Davis County residents are invited to “Sound and Light,” where international artist Josee Nandeau will paint live to the music of the Salt Lake Symphony on Oct. 13 at 6:30 p.m. at the University of Utah’s Libby Gardner Hall. Proceeds will go toward what organizers believe will be the first neurological clinic in Morocco. 

“There’s a huge stigma against neurological conditions in Morocco,” said Mohammad Sbia, a major force behind the clinic. “Hopefully, this facility will give people with those conditions the chance to have a better quality of life.” 

Gerald Van der Kemp, the French art expert behind the restoration of Louis XIV’s palace at Versailles, invited Nandeau to show her work at Claude Monet’s house in France.
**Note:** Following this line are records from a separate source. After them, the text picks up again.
/-- An issue group that none has issued, and none; below every limit, at LIMIT with a step to go back and without; a first mismatch; a core
below TARGET and one at it, and one that is quarantined. -/
theorem witness_MarginEvents :
    let c (f : Core → Core) : State := one.updCore 0 (fun c => f { c with slot := [t0], last := [t0] })
    let s := c id
    let at1 := c (fun c => { c with nrep := mgnLimit c.mgnCtl - 1 })
    let at0 := c (fun c => { c with step := 2, mgnCtl := c.mgnCtl ||| 4, nrep := mgnLimit c.mgnCtl - 1 })
    let trp := c (fun c => { c with mgnCtl := c.mgnCtl ||| 0x800000000000 })
    let on (x : Nat) : State := ({ State.reset.withFetchWord 64 x with cur := some t0 }).updCore 0 (fun c => { c with slot := [t0], last := [t0] })
    let add := on (w 0x10 3 2 4 0 0)
    let store := on (w 0x71 0 12 3 0 0)
    let sto := s.updGroup 1 (fun g => { g with queue := [⟨5, t0, 0, 0, 4, [(0x80000, [1, 2, 3, 4])], .relaxed, none, false, 0, false⟩] })
    let go (s : State) : Prop := (s.core 0).slot ≠ [] ∧ (s.core 0).slot.length = (s.core 0).last.length ∧ (s.core 0).doom = false ∧ (s.core 0).mgnCtl.getLsbD 47 = false ∧ (s.core 0).mgnInj.getLsbD 63 = false ∧
      (s.core 0).injLeft = 0
    go s ∧ NoCut s ∧ go at0 ∧ NoCut at0 ∧ go at1 ∧ NoCut at1 ∧
    ((trp.core 0).slot = [t0] ∧ (trp.thread t0).st = .ready ∧ (trp.core 0).mgnCtl.getLsbD 47 = true ∧ (trp.core 0).slot.length = (trp.core 0).last.length ∧ (trp.core 0).doom = false ∧ (trp.core 0).mgnInj.getLsbD 63 = false ∧ (trp.core 0).injLeft = 0 ∧ (trp.core 0).nrep + 1 < mgnLimit (trp.core 0).mgnCtl ∧ winCount trp (trp.core 0) + 1 < mgnWinc (trp.core 0).mgnCtl) ∧
    groupGuarded store 0 = true ∧ groupGuarded add 0 = false ∧ checkedBy add 0 0 = true ∧ checkedBy store 0 0 = false ∧
    1 < (s.who t0).k.nw ∧ ((sto.group 1).queue.getLast?).map (·.id) = some 5 ∧ (s.group 1).queue = [] ∧ (one.core 1).slot = [] ∧
    one.mgmt.up = true ∧ ({ one with mgmt := { one.mgmt with noImage := true } } : State).mgmt.up = false ∧
    look s.threads t0 = some (s.thread t0) ∧ (s.core 0).nrep + 1 < mgnLimit (s.core 0).mgnCtl ∧
    winCount s (s.core 0) + 1 < mgnWinc (s.core 0).mgnCtl ∧ mgnLimit (at0.core 0).mgnCtl ≤ (at0.core 0).nrep + 1 ∧ (at0.core 0).step ≠ 0 ∧
    (at0.core 0).step ≤ mgnTarget (at0.core 0).mgnCtl ∧ backCount at0 (at0.core 0) + 1 < mgnEscn (at0.core 0).mgnCtl ∧
    mgnLimit (at1.core 0).mgnCtl ≤ (at1.core 0).nrep + 1 ∧ (at1.core 0).step = 0 ∧ (at1.core 0).quar = false ∧
    (s.core 0).last[0]? = some t0 ∧ (look s.threads t0).isSome = true ∧ (s.core 0).mismatch = false ∧ (at1.core 0).quar = false ∧
    (s.core 0).step = mgnTarget (s.core 0).mgnCtl ∧
    ((at0.updCore 0 (fun c => { c with step := 1 })).core 0).step < mgnTarget (at0.core 0).mgnCtl :=
  ⟨(by show _ ∧ _ ∧ _ ∧ _ ∧ _ ∧ _; decide +kernel), (by unfold NoCut; decide +kernel), (by show _ ∧ _ ∧ _ ∧ _ ∧ _ ∧ _; decide +kernel),
    (by unfold NoCut; decide +kernel), (by show _ ∧ _ ∧ _ ∧ _ ∧ _ ∧ _; decide +kernel), (by unfold NoCut; decide +kernel),
    by decide +kernel⟩

/-- A group whose threads have exited, and one whose have not; a gang killed for a relaunch, with a copy that reads its words and without; a
kernel whose gangs have ended, and one that runs; an instance that has arrived, and one that has not; a cancellation on its way. -/
theorem witness_GroupsGangsAndKernelsEnd :
    let every (th : Thread) : State := { one with threads := (tidsOf (one.kernel 0) 1).map (fun u => (u, th)) }
    let x := every { st := .exited }
    let kill := one.updGang 0 (fun g => { g with killed := some false })
    let busy := kill.updCluster 0 (fun c => { c with ce := [{ copy0 with items := [⟨[.reg t0 100], .drop, false, none⟩] }] })
    let e : Est := { die := 2, idx := 5, kind := .lock, hkind := .none, heir := 0, holder := some 1, creator := 1, fn := 0, vf := 0, part := 0, world := false, seq := 0, addr := 0x80000 }
    let heirs : State := { kill with estate := [e] }
    let sums : State := { heirs with reds := [⟨3, t0, 0, 0, 0, 0, false, ⟨.add, .z32, 1⟩, .relaxed, 0⟩] }
    let fin := one.updGang 0 (fun g => { g with st := .ended })
    let inTroupe (s : State) : State := s.updKernel 0 (fun k => { k with scopes := [(0, .troupe)] })
    let ph := inTroupe (every { st := .waiting, wait := .phase .troupe })
    let q := (every { st := .waiting, wait := .promise 0 }).updGang 0 (fun g => { g with signal := some 1 })
    NoCut paged ∧ look x.groups 1 = some (x.group 1) ∧ (∀ u ∈ tidsOf (x.who ⟨1, 0, 0⟩).k 1, (x.thread u).st = .exited) ∧
    (x.group 1).queue = [] ∧ readsPending (settleGroup x 1) 1 = false ∧ atomicsPending (settleGroup x 1) 1 = false ∧
    (x.gang (x.group 1).gang).killed ≠ some false ∧ openSlots x 1 = [] ∧ x.estate = [] ∧ (one.thread ⟨1, 0, 0⟩).st ≠ .exited ∧
    (∀ s ∈ [kill, busy], look s.gangs 0 = some (s.gang 0) ∧ (s.gang 0).st = .placed ∧ (s.gang 0).killed = some false) ∧
    (∀ v ∈ (kill.gang 0).groups, readsPending kill v = false ∧ holdings kill v = []) ∧ (kill.gang 0).groups.Nodup ∧
    look kill.groups 1 = some (kill.group 1) ∧ (kill.group 1).gang = 0 ∧
    (∀ s ∈ [heirs, sums], look s.gangs 0 = some (s.gang 0) ∧ (s.gang 0).st = .placed ∧ (s.gang 0).killed = some false) ∧
    (∀ v ∈ (heirs.gang 0).groups, readsPending heirs v = false ∧ holdings heirs v ≠ [] ∧ redsPending heirs v = false) ∧
    (∃ v ∈ (sums.gang 0).groups, holdings sums v ≠ [] ∧ redsPending sums v = true) ∧
    (∃ v ∈ (busy.gang 0).groups, readsPending busy v = true) ∧
    (translate paged (homeCtx { words := [] }) 0 .write (some .g)).isOk = true ∧ look fin.kernels 0 = some (fin.kernel 0) ∧
    (fin.kernel 0).st ≠ .ended ∧ kernelDone fin 0 = true ∧ kernelDone one 0 = false ∧ look ph.gangs 0 = some (ph.gang 0) ∧
    (ph.gangs.map (·.1)).Nodup ∧ (ph.gang 0).st = .placed ∧ look (ph.kernel 0).scopes (ph.gang 0).phase = some .troupe ∧
    (∀ p ∈ ph.gangs, gangArrived ph (ph.gang 0).phase p.2 = true ∧ cutHolds ph p.2 = false) ∧
    look ((inTroupe one).kernel 0).scopes ((inTroupe one).gang 0).phase = some .troupe ∧
    (∃ p ∈ (inTroupe one).gangs, gangArrived (inTroupe one) 0 p.2 = false) ∧ look q.groups 1 = some (q.group 1) ∧
    look q.gangs 0 = some (q.gang 0) ∧ (q.gang 0).signal = some 1 ∧ (q.gang 0).killed = none ∧ (q.threads.map (·.1)).Nodup ∧
    q.holdq = [] ∧ (∀ u ∈ (q.gang 0).groups, (q.group u).saved = none) :=
  ⟨(by unfold NoCut; decide +kernel), by decide +kernel⟩

/-- The group saved, to return to the only core of its cluster that takes placement. -/
abbrev away : State :=
  ({ one with threads := (tidsOf (one.kernel 0) 1).map (fun u => (u, {})) }.updGroup 1 (fun g => { g with saved := some { base := 0, pool := false } })).updCluster 0
    (fun c => { c with hold := 0xFFFFFD })

theorem away_restores : restoreCore away [1] 0 = some 1 := by
  have h : (restoreUnit away 1 [1]).isSome = true := by
    have hf : (fitOn away 1 (away.who ⟨1, 0, 0⟩).k).isSome = true :=
      Laws.fitOn_isSome (by decide +kernel) (by decide +kernel) (by decide +kernel) (by decide +kernel)
    obtain ⟨⟨l, b⟩, e⟩ := Option.isSome_iff_exists.mp hf
    simp [restoreUnit, e]
  have hc : ∀ c ∈ upto (24 * 0) 24, (coreOpen away c && (restoreUnit away c [1]).isSome) = decide (c = 1) := by
    have ho : ∀ c ∈ upto (24 * 0) 24, coreOpen away c = decide (c = 1) := by decide +kernel
    intro c hc
    rw [ho c hc]
    by_cases e : c = 1
    · subst e; simp [h]
    · simp [e]
  unfold restoreCore
  simp only
  rw [List.filter_congr hc]
  decide +kernel

/-- A group told to stop, its area planned, its threads stopped at once, and with a store left; a group that may return to core 1 and not to
core 0. -/
theorem witness_GroupsStopSaveAndReturn :
    let x : SavedAt := { base := 0x40000, pool := true }
    let s := one.updGroup 1 (fun g => { g with stop := some 3, area := some x })
    let mates : State := { away with groups := away.groups ++ [(2, { one.group 1 with core := (one.group 1).core, gidx := 1, stop := some 3 })], gangs := [(0, { away.gang 0 with groups := [1, 2] })] }
    let sib := s.updKernel 0 (fun k => { k with words := k.words.set 12 (k.w 12 ||| 0x80) })
    let busy := s.updGroup 1 (fun g => { g with queue := [⟨5, t0, 0, 0, 4, [], .relaxed, none, false, 0, false⟩] })
    NoCut sib ∧ restoreCore away [1] (away.gang 0).cl = some 1 ∧ restoreCore away [1] (away.gang 0).cl ≠ some 0 ∧
    (∀ m ∈ [s, busy], look m.groups 1 = some (m.group 1) ∧ (m.group 1).saved = none ∧ (m.group 1).stop.isSome = true ∧ (m.group 1).area = some x) ∧
    (s.gang 0).killed = none ∧ (s.gang 0).cancel = none ∧ allStopped s 1 = true ∧ (s.group 1).queue = [] ∧
    remapUsed s 0 + (one.kernel 0).depth ≤ 64 ∧ (busy.group 1).queue ≠ [] ∧ look away.groups 1 = some (away.group 1) ∧
    (away.group 1).saved = some { base := 0, pool := false } ∧ mateStops away 1 = false ∧ mateStops mates 1 = true ∧
    saveUnit mates 1 = [1] ∧ look mates.groups 1 = some (mates.group 1) ∧ (mates.group 1).saved = (away.group 1).saved ∧
    (sib.who t0).k.sib = true ∧ look sib.groups 1 = some (sib.group 1) ∧ (sib.group 1).area = some x ∧ allStopped sib 1 = true ∧
    (sib.group 1).queue = [] ∧ (∀ y ∈ away.threads, ∀ n ∈ [0, 1], y.2.wait ≠ .hbt n) ∧ saveUnit away 1 = [1] ∧
    (away.gang 0).room = false ∧ x.whole = false ∧ layersOf s 1 = 1 ∧ remapFits s 0 = true ∧ (s.groups.map (·.1)).Nodup ∧
    (∀ u ∈ tidsOf (away.kernel 0) 1, (look away.threads u).isSome = true ∧ (away.thread u).wait = .none) :=
  ⟨(by unfold NoCut; decide +kernel), away_restores, (fun h => nomatch away_restores.symm.trans h), by decide +kernel⟩

theorem seats {s : State} {n v : Nat} (c : Nat)
    (h : (let g := s.gang n
      let k := s.kernel g.kernel
      match gangGroups s n with
      | none => false
      | some (m1, vs) => match giveInbox m1 k v with
        | none => false
        | some m => clusterOk s k g.cl && atticFits s (clusterDie g.cl) k && decide (vs = [v]) && (upto (24 * g.cl) 24).contains c &&
        coreOpen m c && slotsFit m c k && decide (k.depth = 1) && decide (k.width ≤ 64) && decide (0 < k.width) &&
        decide (Laws.freeBases m c k ≠ [])) = true) :
    ∃ m, trySeat s n = some (m, [v]) := by
  dsimp only at h
  split at h
  · exact absurd h (by decide)
  · rename_i m vs e
    split at h
    · exact absurd h (by decide)
    rename_i m0 e0
    simp only [Bool.and_eq_true, decide_eq_true_eq, List.contains_iff_mem] at h
    obtain ⟨⟨⟨⟨⟨⟨⟨⟨⟨h1, h2⟩, rfl⟩, h4⟩, h5⟩, h6⟩, h7⟩, h8⟩, h9⟩, h10⟩ := h
    exact Laws.trySeat_isSome (s1 := m) (by simp [h1, h2]) e e0 (Laws.bestCore_isSome c h4 (by simp [h5, h6]) (Laws.fitOn_isSome h7 h8 h9 h10))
She went on to spend the next decade as the artist in residence there, then moved to Utah after she fell in love with it on a skiing trip. 

“She’s very sensitive to the landscape here,” said Sbia. “It’s become part of her repertoire.”

Sbia was inspired to create the clinic because of his brother, who lived in Morocco and suffered traumatic brain injury after a 1999 car accident. Though the brother had excellent health insurance, there were no neurological facilities in Morocco and the brother declined in health. 

Though Sbia brought his brother to America for helpful therapy, a visa difficulty later left him trapped in Morocco again. He died in 2007, due to complications from his condition. 

“I would do the same thing over again if I had the chance,” said Sbia, who added that he was grateful for the extra time with his brother. “But I feel a burning desire to reach out to those patients still in Morocco. They’re basically dying.”  

The clinic will be prepared to deal with all kinds of neurological repair and rehabilitation, ranging from spinal injury and stroke victims to children whose brains are damaged during the delivery process.

“The injuries are minor, but they’re kept home by their parents their whole lives,” said Sbia. “By the time they’re teenagers, they’re basically handicapped.”